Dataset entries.
+ + + +
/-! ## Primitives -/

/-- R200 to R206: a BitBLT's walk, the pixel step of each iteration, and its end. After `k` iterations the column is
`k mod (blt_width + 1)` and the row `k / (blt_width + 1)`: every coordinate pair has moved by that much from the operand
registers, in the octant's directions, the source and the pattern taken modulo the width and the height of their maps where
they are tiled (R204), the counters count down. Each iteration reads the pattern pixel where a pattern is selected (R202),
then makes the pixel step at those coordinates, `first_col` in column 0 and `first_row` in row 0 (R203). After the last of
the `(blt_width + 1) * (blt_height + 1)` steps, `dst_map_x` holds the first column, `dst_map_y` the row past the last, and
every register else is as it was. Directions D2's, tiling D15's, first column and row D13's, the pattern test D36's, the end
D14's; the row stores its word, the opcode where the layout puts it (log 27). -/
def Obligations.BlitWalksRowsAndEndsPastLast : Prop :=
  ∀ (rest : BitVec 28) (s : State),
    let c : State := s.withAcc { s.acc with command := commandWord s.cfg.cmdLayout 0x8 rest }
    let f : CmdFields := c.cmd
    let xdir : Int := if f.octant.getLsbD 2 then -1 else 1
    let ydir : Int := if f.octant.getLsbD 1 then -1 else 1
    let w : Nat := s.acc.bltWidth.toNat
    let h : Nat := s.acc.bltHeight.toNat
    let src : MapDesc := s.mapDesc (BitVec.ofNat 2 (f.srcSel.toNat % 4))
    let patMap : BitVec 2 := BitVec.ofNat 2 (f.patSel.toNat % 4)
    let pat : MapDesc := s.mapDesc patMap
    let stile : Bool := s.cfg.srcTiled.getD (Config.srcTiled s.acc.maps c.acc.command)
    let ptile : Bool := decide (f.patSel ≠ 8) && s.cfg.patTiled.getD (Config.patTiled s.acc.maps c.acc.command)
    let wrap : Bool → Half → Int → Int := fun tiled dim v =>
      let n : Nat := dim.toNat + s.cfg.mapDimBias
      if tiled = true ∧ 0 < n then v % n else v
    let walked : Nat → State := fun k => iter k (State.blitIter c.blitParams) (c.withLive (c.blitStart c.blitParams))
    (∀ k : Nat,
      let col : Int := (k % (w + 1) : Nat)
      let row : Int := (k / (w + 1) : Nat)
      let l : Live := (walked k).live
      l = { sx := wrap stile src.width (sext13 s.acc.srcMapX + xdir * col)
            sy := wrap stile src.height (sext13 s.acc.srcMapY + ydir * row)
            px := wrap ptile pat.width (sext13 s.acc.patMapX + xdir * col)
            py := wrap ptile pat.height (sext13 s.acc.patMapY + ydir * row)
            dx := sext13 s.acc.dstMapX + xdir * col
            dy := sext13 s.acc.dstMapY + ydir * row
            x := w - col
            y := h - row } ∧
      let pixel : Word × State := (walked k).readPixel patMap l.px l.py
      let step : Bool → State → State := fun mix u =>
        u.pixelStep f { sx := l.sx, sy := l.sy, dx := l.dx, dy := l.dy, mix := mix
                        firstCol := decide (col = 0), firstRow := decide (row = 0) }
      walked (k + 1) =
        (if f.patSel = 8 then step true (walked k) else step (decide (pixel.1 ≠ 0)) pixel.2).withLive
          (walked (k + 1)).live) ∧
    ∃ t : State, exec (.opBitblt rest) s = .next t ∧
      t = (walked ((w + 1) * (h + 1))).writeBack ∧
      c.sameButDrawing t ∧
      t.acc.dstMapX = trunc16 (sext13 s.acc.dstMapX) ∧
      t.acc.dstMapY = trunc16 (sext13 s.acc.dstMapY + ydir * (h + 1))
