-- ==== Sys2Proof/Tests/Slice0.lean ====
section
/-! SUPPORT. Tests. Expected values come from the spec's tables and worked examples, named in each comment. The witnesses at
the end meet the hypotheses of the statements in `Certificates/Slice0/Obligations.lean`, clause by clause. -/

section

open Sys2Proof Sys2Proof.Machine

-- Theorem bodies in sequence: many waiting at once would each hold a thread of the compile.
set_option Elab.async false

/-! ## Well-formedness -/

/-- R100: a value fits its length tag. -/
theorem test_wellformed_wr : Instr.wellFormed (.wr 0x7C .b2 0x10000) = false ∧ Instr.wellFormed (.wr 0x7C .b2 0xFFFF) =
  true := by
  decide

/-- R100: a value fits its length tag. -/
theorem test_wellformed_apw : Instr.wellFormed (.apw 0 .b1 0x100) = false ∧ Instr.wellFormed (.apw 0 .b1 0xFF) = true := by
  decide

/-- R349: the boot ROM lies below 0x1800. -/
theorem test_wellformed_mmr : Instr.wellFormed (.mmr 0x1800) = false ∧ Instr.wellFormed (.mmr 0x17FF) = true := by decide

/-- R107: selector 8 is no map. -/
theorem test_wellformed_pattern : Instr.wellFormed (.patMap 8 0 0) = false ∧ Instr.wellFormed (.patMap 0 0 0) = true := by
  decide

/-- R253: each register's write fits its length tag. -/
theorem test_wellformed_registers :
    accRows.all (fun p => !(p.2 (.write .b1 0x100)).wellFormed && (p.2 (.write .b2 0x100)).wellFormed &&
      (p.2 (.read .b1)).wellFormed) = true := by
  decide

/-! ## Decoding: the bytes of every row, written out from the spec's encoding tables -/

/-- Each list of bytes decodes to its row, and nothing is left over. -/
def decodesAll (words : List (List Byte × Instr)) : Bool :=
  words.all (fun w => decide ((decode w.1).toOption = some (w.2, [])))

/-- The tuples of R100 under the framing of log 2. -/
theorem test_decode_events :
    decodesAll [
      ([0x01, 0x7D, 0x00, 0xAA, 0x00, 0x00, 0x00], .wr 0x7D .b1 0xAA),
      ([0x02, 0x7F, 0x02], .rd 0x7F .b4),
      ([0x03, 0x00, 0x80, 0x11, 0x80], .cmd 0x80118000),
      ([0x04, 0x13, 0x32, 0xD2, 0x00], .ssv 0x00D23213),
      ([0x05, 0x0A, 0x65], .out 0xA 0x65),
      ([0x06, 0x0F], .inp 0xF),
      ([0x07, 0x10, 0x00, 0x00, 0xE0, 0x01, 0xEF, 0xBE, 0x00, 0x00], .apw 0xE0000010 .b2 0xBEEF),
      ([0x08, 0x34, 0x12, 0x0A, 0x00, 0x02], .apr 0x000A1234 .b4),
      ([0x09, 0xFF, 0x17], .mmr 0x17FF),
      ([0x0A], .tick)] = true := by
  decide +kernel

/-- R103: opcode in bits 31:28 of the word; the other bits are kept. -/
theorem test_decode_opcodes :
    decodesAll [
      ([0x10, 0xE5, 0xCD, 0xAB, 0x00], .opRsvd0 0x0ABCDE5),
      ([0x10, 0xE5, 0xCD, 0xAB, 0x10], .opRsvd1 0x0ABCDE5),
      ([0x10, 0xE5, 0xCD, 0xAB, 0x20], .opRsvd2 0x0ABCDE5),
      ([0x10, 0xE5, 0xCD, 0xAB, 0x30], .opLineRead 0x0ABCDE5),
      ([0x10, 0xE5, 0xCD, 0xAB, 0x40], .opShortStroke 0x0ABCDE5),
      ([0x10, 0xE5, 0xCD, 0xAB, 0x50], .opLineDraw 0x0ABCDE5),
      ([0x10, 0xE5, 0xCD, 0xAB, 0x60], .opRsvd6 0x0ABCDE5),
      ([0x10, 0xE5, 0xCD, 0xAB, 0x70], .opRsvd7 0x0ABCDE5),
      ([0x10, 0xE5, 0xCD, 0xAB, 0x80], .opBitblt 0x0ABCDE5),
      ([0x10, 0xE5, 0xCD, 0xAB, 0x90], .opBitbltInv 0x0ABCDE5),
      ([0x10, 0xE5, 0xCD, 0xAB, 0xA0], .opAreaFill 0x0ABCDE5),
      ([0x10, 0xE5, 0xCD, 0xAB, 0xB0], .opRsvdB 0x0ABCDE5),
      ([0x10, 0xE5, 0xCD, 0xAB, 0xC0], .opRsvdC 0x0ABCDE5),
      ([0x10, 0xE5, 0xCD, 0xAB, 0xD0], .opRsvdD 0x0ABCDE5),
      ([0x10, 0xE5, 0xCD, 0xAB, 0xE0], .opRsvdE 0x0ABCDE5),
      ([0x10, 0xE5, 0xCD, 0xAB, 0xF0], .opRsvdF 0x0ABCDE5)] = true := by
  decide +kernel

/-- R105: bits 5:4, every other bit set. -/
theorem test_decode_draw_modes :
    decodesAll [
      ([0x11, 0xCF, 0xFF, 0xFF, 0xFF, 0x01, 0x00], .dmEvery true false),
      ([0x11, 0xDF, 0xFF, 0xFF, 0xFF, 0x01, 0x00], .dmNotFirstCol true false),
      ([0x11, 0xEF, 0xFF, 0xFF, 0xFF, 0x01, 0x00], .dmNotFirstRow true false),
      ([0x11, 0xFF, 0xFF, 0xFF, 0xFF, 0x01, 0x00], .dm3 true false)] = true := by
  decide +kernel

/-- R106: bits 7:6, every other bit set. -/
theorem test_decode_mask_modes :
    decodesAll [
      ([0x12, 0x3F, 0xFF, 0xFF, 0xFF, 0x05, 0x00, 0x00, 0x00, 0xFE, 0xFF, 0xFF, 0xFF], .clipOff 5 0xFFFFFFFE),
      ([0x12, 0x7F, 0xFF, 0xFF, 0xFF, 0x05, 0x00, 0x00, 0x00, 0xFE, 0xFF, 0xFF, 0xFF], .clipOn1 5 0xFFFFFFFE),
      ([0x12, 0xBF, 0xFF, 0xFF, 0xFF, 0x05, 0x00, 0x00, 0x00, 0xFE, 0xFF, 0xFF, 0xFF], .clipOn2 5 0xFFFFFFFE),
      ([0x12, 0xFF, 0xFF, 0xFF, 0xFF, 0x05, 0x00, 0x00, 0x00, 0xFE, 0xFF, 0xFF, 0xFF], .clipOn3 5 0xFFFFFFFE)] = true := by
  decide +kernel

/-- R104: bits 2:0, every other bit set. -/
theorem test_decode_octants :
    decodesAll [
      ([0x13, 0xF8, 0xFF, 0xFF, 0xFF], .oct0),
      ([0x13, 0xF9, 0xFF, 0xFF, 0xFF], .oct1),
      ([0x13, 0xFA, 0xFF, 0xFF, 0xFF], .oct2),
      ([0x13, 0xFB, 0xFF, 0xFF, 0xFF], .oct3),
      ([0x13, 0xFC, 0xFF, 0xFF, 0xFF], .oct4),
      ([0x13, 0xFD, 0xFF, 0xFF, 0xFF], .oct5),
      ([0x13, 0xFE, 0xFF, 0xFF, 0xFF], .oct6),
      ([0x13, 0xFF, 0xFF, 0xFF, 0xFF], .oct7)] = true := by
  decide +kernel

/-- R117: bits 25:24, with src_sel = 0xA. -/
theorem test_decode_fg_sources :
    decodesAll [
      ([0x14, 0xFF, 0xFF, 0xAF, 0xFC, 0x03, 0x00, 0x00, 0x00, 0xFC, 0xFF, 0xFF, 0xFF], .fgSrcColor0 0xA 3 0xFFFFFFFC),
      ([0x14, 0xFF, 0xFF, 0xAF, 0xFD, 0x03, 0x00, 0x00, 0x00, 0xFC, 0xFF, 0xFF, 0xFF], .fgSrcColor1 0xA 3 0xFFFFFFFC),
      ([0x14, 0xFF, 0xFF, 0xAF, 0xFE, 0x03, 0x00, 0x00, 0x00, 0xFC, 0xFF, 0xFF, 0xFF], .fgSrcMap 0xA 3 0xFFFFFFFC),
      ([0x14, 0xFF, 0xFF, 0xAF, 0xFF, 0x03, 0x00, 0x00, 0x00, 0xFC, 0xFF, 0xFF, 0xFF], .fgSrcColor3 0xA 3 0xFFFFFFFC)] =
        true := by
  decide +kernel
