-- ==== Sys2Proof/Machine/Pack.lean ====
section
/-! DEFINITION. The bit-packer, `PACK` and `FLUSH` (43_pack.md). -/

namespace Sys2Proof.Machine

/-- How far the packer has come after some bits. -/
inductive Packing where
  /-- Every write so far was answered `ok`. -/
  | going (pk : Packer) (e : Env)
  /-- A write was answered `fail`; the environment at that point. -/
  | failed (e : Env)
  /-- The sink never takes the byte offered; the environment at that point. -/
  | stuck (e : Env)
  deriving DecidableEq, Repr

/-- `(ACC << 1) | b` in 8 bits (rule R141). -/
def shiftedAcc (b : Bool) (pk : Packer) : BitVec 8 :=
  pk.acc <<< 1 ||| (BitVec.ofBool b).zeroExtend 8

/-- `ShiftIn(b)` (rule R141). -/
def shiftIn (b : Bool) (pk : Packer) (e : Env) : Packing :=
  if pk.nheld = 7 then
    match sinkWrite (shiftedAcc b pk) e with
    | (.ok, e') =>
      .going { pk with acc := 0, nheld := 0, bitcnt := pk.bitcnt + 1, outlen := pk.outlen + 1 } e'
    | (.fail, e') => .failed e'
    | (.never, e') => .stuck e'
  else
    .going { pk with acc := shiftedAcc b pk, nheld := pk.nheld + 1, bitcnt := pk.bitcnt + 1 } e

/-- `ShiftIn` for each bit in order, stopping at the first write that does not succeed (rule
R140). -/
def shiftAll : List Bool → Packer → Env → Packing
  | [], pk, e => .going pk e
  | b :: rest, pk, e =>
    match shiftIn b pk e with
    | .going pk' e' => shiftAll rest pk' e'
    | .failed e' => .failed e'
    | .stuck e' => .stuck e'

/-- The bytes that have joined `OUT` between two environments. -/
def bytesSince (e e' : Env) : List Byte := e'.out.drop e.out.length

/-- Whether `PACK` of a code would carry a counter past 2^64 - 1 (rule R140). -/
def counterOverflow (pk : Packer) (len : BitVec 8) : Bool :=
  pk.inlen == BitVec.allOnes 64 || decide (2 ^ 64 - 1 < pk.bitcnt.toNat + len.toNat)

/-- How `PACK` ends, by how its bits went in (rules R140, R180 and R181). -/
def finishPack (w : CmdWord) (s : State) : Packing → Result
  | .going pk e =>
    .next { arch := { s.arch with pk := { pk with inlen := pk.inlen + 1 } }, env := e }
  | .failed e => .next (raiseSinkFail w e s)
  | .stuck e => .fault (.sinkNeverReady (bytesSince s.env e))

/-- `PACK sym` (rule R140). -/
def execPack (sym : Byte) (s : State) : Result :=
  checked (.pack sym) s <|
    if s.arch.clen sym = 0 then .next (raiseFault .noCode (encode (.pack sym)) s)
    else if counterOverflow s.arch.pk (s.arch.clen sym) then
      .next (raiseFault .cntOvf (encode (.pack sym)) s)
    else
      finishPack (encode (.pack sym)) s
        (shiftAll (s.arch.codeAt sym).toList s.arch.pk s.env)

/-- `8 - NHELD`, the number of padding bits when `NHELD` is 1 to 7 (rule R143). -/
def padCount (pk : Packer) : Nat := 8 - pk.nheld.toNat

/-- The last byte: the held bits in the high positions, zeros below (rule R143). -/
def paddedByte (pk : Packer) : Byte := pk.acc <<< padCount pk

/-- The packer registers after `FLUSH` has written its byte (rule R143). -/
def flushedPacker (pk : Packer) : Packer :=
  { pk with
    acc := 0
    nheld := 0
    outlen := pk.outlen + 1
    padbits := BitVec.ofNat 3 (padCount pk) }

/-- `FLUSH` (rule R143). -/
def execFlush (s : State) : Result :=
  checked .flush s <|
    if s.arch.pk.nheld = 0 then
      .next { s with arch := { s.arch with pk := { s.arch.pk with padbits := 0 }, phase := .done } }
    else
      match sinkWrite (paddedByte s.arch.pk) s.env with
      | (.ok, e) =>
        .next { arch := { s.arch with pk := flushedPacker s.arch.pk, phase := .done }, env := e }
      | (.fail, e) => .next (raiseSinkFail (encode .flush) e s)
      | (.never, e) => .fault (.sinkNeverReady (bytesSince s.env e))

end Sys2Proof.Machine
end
+ + + +
WORK TO COMPLETE. Above are the records. Identify each line that contains the word "rest".

WRITTEN SOLUTION.
  ∀ (rest : BitVec 28) (s : State),
    let c : State := s.withAcc { s.acc with command := commandWord s.cfg.cmdLayout 0x8 rest }
    ∃ t : State, exec (.opBitblt rest) s = .next t ∧
  | b :: rest, pk, e =>
    | .going pk' e' => shiftAll rest pk' e'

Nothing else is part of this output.